/-- R187: the loop ends by itself: more fuel than `drainFuel` changes nothing, in every state (log 19). -/
def Obligations.DrainLoopNeverRunsOutOfFuel : Prop :=
  ∀ (total fuel : Nat) (s : State), drainFuel total s ≤ fuel →
    drainLoop total fuel s = drainLoop total (drainFuel total s) s

/-- R61, R65, R66: whatever the environment does, a poll in ReadData writes only `buf`, `counter` and `state`; the stored bytes are
bytes of the FIFO and of what arrives, in their order: none reordered, changed or inserted; and the count stays within the total. -/
def Obligations.ReadDataStoresArrivedBytesInOrder : Prop :=
  ∀ (s t : State) (total : Nat), s.eng.expected = some total → s.eng.counter ≤ total →
    exec .pollReadData s = .next t →
    ∃ stored z, t.eng = { s.eng with buf := s.eng.buf ++ stored, counter := s.eng.counter + stored.length, state := z } ∧
      stored.Sublist (s.env.rxFifo ++ bytesToCome s) ∧ t.eng.counter ≤ total

/-- R40, R188, R189: whatever the environment does, a frame is delivered only with the count at the expected total, and is the buffer,
decoded for Mode T, with the RSSI of the one sample after the final drain. -/
def Obligations.FramesAreDeliveredOnlyComplete : Prop :=
  ∀ (s t : State) (total t0 : Nat) (f : RawFrame),
    s.eng.expected = some total → s.eng.syncTime = some t0 →
    exec .pollReadData s = .next t → t.result = .frameReady f →
    t.eng.counter = total ∧ t.eng.expected = some total ∧ t.eng.state = .initRx ∧
    f.timestamp = t0 ∧ f.rssi = t.env.rssi ∧ f.mode = s.eng.mode ∧ f.block = s.eng.block ∧
    (s.eng.mode = .t → lineDecode t.eng.buf = some f.bytes) ∧ (s.eng.mode ≠ .t → f.bytes = t.eng.buf)

/-- R241: a signal in a state that does not read it has no effect: the SYNC and THRESHOLD lines change nothing of a poll in
ReadData, neither registers nor result nor what is left in the FIFO. -/
def Obligations.ReadDataIgnoresSyncAndThreshold : Prop :=
  ∀ (s t : State) (v w : Bool), exec .pollReadData s = .next t →
    ∃ u, exec .pollReadData { s with env := { s.env with syncLine := v, thresholdLine := w } } = .next u ∧
      u.eng = t.eng ∧ u.result = t.result ∧ u.reports = t.reports ∧ u.env.rxFifo = t.env.rxFifo

/-- R184, R217: a poll in ReadData during which the chip keeps WB4 drops no surplus: the stored bytes, the FIFO and the bytes to come are
the same sequence after it, where the engine held nothing from before sync and the FIFO can hold all that comes (log 9). -/
def Obligations.FixedLengthFramesLoseNoByteUnderWB4 : Prop :=
  ∀ (s t : State) (n : Byte), s.eng.expected = some n.toNat → s.env.chipLengthMode = .fixed n →
    s.eng.counter ≤ n.toNat → heldSinceSync s → s.env.rxFifo.length + (bytesToCome s).length ≤ 64 →
    exec .pollReadData s = .next t → WB4 t →
    t.eng.buf ++ t.env.rxFifo ++ bytesToCome t = s.eng.buf ++ s.env.rxFifo ++ bytesToCome s

/-! ### All polls -/

/-- R141: the pairs of states a poll can go between, and that only a poll from ReadData to InitRx can deliver a frame. -/
def Obligations.PollsFollowTheTransitionTable : Prop :=
  ∀ (s t : State) (i : Instr), i.isPoll = true → encode i = .bits 2 s.eng.state.code.toNat → exec i s = .next t →
    allowedTransition s.eng.state t.eng.state t.result

/-- R182, R231: if the overflow flag is true at the step's sample point, the next state is InitRx, and no frame is delivered; in ReadData
at the top of every iteration of its loop, whatever is left of it. -/
def Obligations.OverflowLeadsToInitRx : Prop :=
  ∀ s : State,
    ((turn s).env.overflowFlag = true →
      (∃ t, exec .pollWaitForSync s = .next t ∧ t.eng.state = .initRx ∧ t.result = .noFrame) ∧
      (∃ t, exec .pollReadData s = .next t ∧ t.eng.state = .initRx ∧ t.result = .noFrame)) ∧
    ((turn (turn s)).env.overflowFlag = true → s.eng.syncTime.isSome = true →
      ∃ t, exec .pollWaitForData s = .next t ∧ t.eng.state = .initRx ∧ t.result = .noFrame) ∧
    ((turn s).env.overflowFlag = true → ∀ total fuel : Nat,
      drainLoop total (fuel + 1) s = .next { turn s with
        eng := { s.eng with state := .initRx }, reports := (turn s).reports ++ [.kind .rxOverflow], result := .noFrame })

/-- R41: the diagnostics are out of band: what is on the channel changes nothing else of any operation's outcome. -/
def Obligations.DiagnosticsAreOutOfBand : Prop :=
  ∀ (i : Instr) (s t : State) (r : List Report), exec i s = .next t →
    ∃ r', exec i { s with reports := r } = .next { t with reports := r' }

/-- R236: taking an abort writes `state`, the diagnostic and the result, and nothing else. -/
def Obligations.AbortWritesOnlyTheState : Prop :=
  ∀ (k : AbortKind) (s : State), raiseAbort k s = .next { s with
    eng := { s.eng with state := .initRx }, reports := s.reports ++ [.kind k.kind], result := .noFrame }

/-! ### Shared operations -/

/-- R183, R184, R185: DrainSize by its three priorities; never more than the occupancy. -/
def Obligations.DrainSizeFollowsItsPriorities : Prop :=
  ∀ occ rem : Nat, 1 ≤ rem →
    (48 < occ → drainSize occ rem = occ) ∧ (occ ≤ 48 → rem ≤ occ → drainSize occ rem = rem) ∧
    (occ ≤ 48 → occ < rem → drainSize occ rem = occ - 1) ∧ drainSize occ rem ≤ occ

/-- R66, R67: AppendBounded stores the first `min(len, expected - counter)` bytes, drops the rest, and writes nothing else. -/
def Obligations.AppendBoundedDropsTheSurplus : Prop :=
  ∀ (total : Nat) (bs : List Byte) (s : State), s.eng.counter ≤ total → s.eng.buf.length = s.eng.counter →
    (appendBounded total bs s = { s with eng := { s.eng with
      buf := s.eng.buf ++ bs.take (min bs.length (total - s.eng.counter)),
      counter := s.eng.counter + min bs.length (total - s.eng.counter) } }) ∧
    (appendBounded total bs s).eng.buf.length = (appendBounded total bs s).eng.counter ∧
    (appendBounded total bs s).eng.counter ≤ total

/-- R62, R208: RD_FIFO returns the oldest bytes, oldest first, and leaves the rest in order; it writes nothing else. More bytes than are
there do not answer (R63). -/
def Obligations.FifoReadTakesTheOldestBytes : Prop :=
  ∀ (s : State) (a z : List Byte), s.schedule = [] → s.env.rxFifo = a ++ z →
    rdFifo a.length s = some (a, { s with env := { s.env with rxFifo := z } }) ∧
    ∀ n, s.env.rxFifo.length < n → rdFifo n s = none

/-- R212: a byte enters the FIFO while there is room; otherwise it is lost and the flag rises. Nothing else changes but the model's own
count of bytes (log 9). -/
def Obligations.ArrivingBytesFillTheFifo : Prop :=
  ∀ (s : State) (x : Byte),
    (s.env.rxFifo.length < 64 → applyEvent s (.byte x) = { s with env := { s.env with
      rxFifo := s.env.rxFifo ++ [x],
      reception := if s.env.reception.synced then { s.env.reception with received := s.env.reception.received + 1 }
        else { s.env.reception with early := s.env.reception.early + 1 } } }) ∧
    (64 ≤ s.env.rxFifo.length → applyEvent s (.byte x) = { s with env := { s.env with overflowFlag := true } })

/-- R217, R252, R281: under WB6, and WB2 for the flag, the wait before a poll and the poll bring at most the 25 bytes of a poll period, and
no overflow to a FIFO with room for them: the flag stays low and no overflow is reported. How WB6 is put in
milliseconds is the model's (log 37). -/
def Obligations.NoOverflowBetweenPollsUnderWB6 : Prop :=
  ∀ s t : State, WB2 s → WB6 s t → s.request = none → step s = .next t →
    s.env.rxFifo.length ≤ 39 → s.env.overflowFlag = false →
    (arrivals (eventsTaken s t)).length ≤ 25 ∧ (awaitPoll s).env.overflowFlag = false ∧ t.env.overflowFlag = false ∧
      t.reports.count (.kind .rxOverflow) = s.reports.count (.kind .rxOverflow)

/-- R255: a push stores the frame while fewer than three are queued, and otherwise drops the new frame and reports it. -/
def Obligations.FullQueueDropsTheNewFrame : Prop :=
  ∀ (s : State) (f : RawFrame),
    (s.plat.queue.length < 3 → pushFrame f s = { s with plat := { s.plat with queue := s.plat.queue ++ [f] } }) ∧
    (3 ≤ s.plat.queue.length → pushFrame f s = { s with reports := s.reports ++ [.kind .queueFull] })

/-- R256, R257: a pop takes the oldest frame, to a handler or to the report of an unhandled frame; on an empty queue it does nothing.
That interest is a bit of the pop is the model's (log 28). -/
def Obligations.PopTakesTheOldestFrame : Prop :=
  ∀ (s : State) (b : Bool),
    (s.plat.queue = [] → applyEvent s (.consume b) = s) ∧
    (∀ f rest, s.plat.queue = f :: rest → applyEvent s (.consume b) =
      if b then { s with plat := { s.plat with queue := rest, dispatched := s.plat.dispatched ++ [f] } }
      else { s with plat := { s.plat with queue := rest }, reports := s.reports ++ [.unhandled] })

/-- R243, R251: the host waits long exactly with an interrupt line and an idle engine, else the short poll period. The wait ends at once
with a wake signal pending; at the first wake signal before the timeout, the other agents' steps up to it having happened and
those after it still to come; and otherwise at the timeout. No byte is lost to the wait, and it writes nothing of the
engine. The model's: the other agents' steps are a schedule (log 7), the wait is part of a poll's own step (log 25), and a wake signal ends
the wait on a platform without one too (log 38). -/
def Obligations.HostWaitEndsAtTheTimeoutOrTheWakeSignal : Prop :=
  ∀ s : State,
    (s.cfg.hasInterrupt = true → s.eng.state = .waitForSync → hostWait s = s.cfg.idleWaitMs) ∧
    ((s.cfg.hasInterrupt = false ∨ s.eng.state ≠ .waitForSync) → hostWait s = 2) ∧
    (s.plat.wakeFlag = true → awaitPoll s = { s with plat := { s.plat with wakeFlag := false } }) ∧
    (s.plat.wakeFlag = false → ∀ before after : List Event,
      s.schedule.flatten = before ++ .wake :: after → .wake ∉ before → elapsed before < hostWait s →
      ∃ l, l.flatten = after ∧ awaitPoll s = { applyEvents s before with schedule := l }) ∧
    (s.plat.wakeFlag = false →
      (∀ before after : List Event, s.schedule.flatten = before ++ .wake :: after → hostWait s ≤ elapsed before) →
      ∃ before l, .wake ∉ before ∧ elapsed before = hostWait s ∧ awaitPoll s = { applyEvents s before with schedule := l } ∧
        arrivals before ++ arrivals l.flatten = bytesToCome s) ∧
    (awaitPoll s).plat.wakeFlag = false ∧ (awaitPoll s).eng = s.eng ∧ (awaitPoll s).cfg = s.cfg ∧
    (awaitPoll s).result = s.result

/-! ### The machine -/

/-- R140, R250: a step runs the operation it decodes. What is around it: the presented operation is taken; for a poll the host's wait
comes before (R251) and the frame, if any, is pushed after (R255); a fault stays a fault. After an aborted setup no poll runs, a presented
one neither (R273). The model's: one step is one operation (log 1), a
presented operation that is no poll runs after an aborted setup (log 18), the push and the wait are part of the poll's own step (logs 24, 25). -/
def Obligations.StepRunsTheDecodedOperation : Prop :=
  ∀ (s : State) (i : Instr), decode (fetchWord s) = .ok i → i.wf = true →
    (i.isPoll = false → step s = exec i { s with request := none }) ∧
    (i.isPoll = true → s.plat.setupAborted = true → step s = .fault .chipUnresponsive) ∧
    (i.isPoll = true → s.plat.setupAborted = false → ∀ s0, s0 = awaitPoll { s with request := none } →
      (∀ t, exec i s0 = .next t → t.result = .noFrame → step s = .next t) ∧
      (∀ t f, exec i s0 = .next t → t.result = .frameReady f → step s = .next (pushFrame f t)) ∧
      (∀ r, exec i s0 = .fault r → step s = .fault r))

/-- R140: with nothing presented the next operation is POLL, and the state register selects its row. -/
def Obligations.StateRegisterSelectsThePoll : Prop :=
  ∀ s : State, s.request = none →
    (s.eng.state = .initRx → decode (fetchWord s) = .ok .pollInitRx) ∧
    (s.eng.state = .waitForSync → decode (fetchWord s) = .ok .pollWaitForSync) ∧
    (s.eng.state = .waitForData → decode (fetchWord s) = .ok .pollWaitForData) ∧
    (s.eng.state = .readData → decode (fetchWord s) = .ok .pollReadData)

/-- R272, R273, R274: a sentinel version byte stops setup and after it no poll happens, a presented one neither; otherwise the
carrier frequency is set, and a
readback disagreement is a warning only. The three registers hold the rounded quotient, where the configuration keeps it within
24 bits; that a half rounds up is the model's (log 34), and so is the fault (log 18). -/
def Obligations.SetupSetsTheFrequencyUnlessTheChipIsMissing : Prop :=
  ∀ (s : State) (b : Bool),
    (s.request = none → step (setup true b s) = .fault .chipUnresponsive) ∧
    (∀ i, decode (fetchWord s) = .ok i → i.isPoll = true → step (setup true b s) = .fault .chipUnresponsive) ∧
    setup true b s = { s with plat := { s.plat with setupAborted := true }, reports := s.reports ++ [.kind .chipUnresponsive] } ∧
    (∀ t, t = setup false b s →
      t = { s with
        env := { s.env with freq := t.env.freq }
        reports := if b = true then s.reports ++ [.kind .registerMismatch] else s.reports } ∧
      (s.cfg.wf → ∀ freq, freq = (t.env.freq.high ++ t.env.freq.mid ++ t.env.freq.low).toNat →
        2 * freq * s.cfg.crystal ≤ 2 * s.cfg.carrier * 2 ^ 16 + s.cfg.crystal ∧
        2 * s.cfg.carrier * 2 ^ 16 < 2 * freq * s.cfg.crystal + s.cfg.crystal))

/-- R47, R270: the engine's registers and the queue right after reset. -/
def Obligations.ResetRegisterValues : Prop :=
  State.reset.eng = { state := .initRx, buf := [], counter := 0, lengthField := 0#8, expected := none,
                      lengthMode := .infinite, mode := .unknown, block := .unknown, syncTime := none,
                      firstInitDone := false } ∧
  State.reset.plat.queue = []

/-- R215, R79, R273 and R274: no step turns the clock back, changes the configuration, writes the frequency registers, or takes back that
setup has aborted; so after an aborted setup no poll ever happens. -/
def Obligations.StepsKeepClockAndConfiguration : Prop :=
  ∀ s t : State, step s = .next t → s.env.now ≤ t.env.now ∧ t.cfg = s.cfg ∧ t.env.freq = s.env.freq ∧
    t.plat.setupAborted = s.plat.setupAborted

/-- R25, R26, R27, R28, R30, R61, R131, R188, R254: the invariant of `Inv` holds again after every step, whatever the environment does: the
table of R30, the form of the byte stores, the mirrored settings of the chip, the clock, the queue, and that every
delivered or queued frame is a good one. That a header window is presented only in WaitForData is the model's (log 6). -/
def Obligations.EveryStepKeepsTheInvariant : Prop :=
  ∀ s t : State, Machine.Inv s → step s = .next t → Machine.Inv t

/-- The state after reset meets the invariant; the transceiver's reset values in it are the model's choice (logs 9 to 12). -/
def Obligations.ResetMeetsTheInvariant : Prop :=
  Machine.Inv State.reset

--*--

● **TASK PROMPT**: From the entries above, print the lines beginning at the one with "f.timestamp = t0" and stopping after the one with "All polls -/", exactly as written and with nothing else.

● **OUTPUT FOR THIS EXERCISE**:
    f.timestamp = t0 ∧ f.rssi = t.env.rssi ∧ f.mode = s.eng.mode ∧ f.block = s.eng.block ∧
    (s.eng.mode = .t → lineDecode t.eng.buf = some f.bytes) ∧ (s.eng.mode ≠ .t → f.bytes = t.eng.buf)

/-- R241: a signal in a state that does not read it has no effect: the SYNC and THRESHOLD lines change nothing of a poll in
ReadData, neither registers nor result nor what is left in the FIFO. -/
def Obligations.ReadDataIgnoresSyncAndThreshold : Prop :=
  ∀ (s t : State) (v w : Bool), exec .pollReadData s = .next t →
    ∃ u, exec .pollReadData { s with env := { s.env with syncLine := v, thresholdLine := w } } = .next u ∧
      u.eng = t.eng ∧ u.result = t.result ∧ u.reports = t.reports ∧ u.env.rxFifo = t.env.rxFifo

/-- R184, R217: a poll in ReadData during which the chip keeps WB4 drops no surplus: the stored bytes, the FIFO and the bytes to come are
the same sequence after it, where the engine held nothing from before sync and the FIFO can hold all that comes (log 9). -/
def Obligations.FixedLengthFramesLoseNoByteUnderWB4 : Prop :=
  ∀ (s t : State) (n : Byte), s.eng.expected = some n.toNat → s.env.chipLengthMode = .fixed n →
    s.eng.counter ≤ n.toNat → heldSinceSync s → s.env.rxFifo.length + (bytesToCome s).length ≤ 64 →
    exec .pollReadData s = .next t → WB4 t →
    t.eng.buf ++ t.env.rxFifo ++ bytesToCome t = s.eng.buf ++ s.env.rxFifo ++ bytesToCome s

/-! ### All polls -/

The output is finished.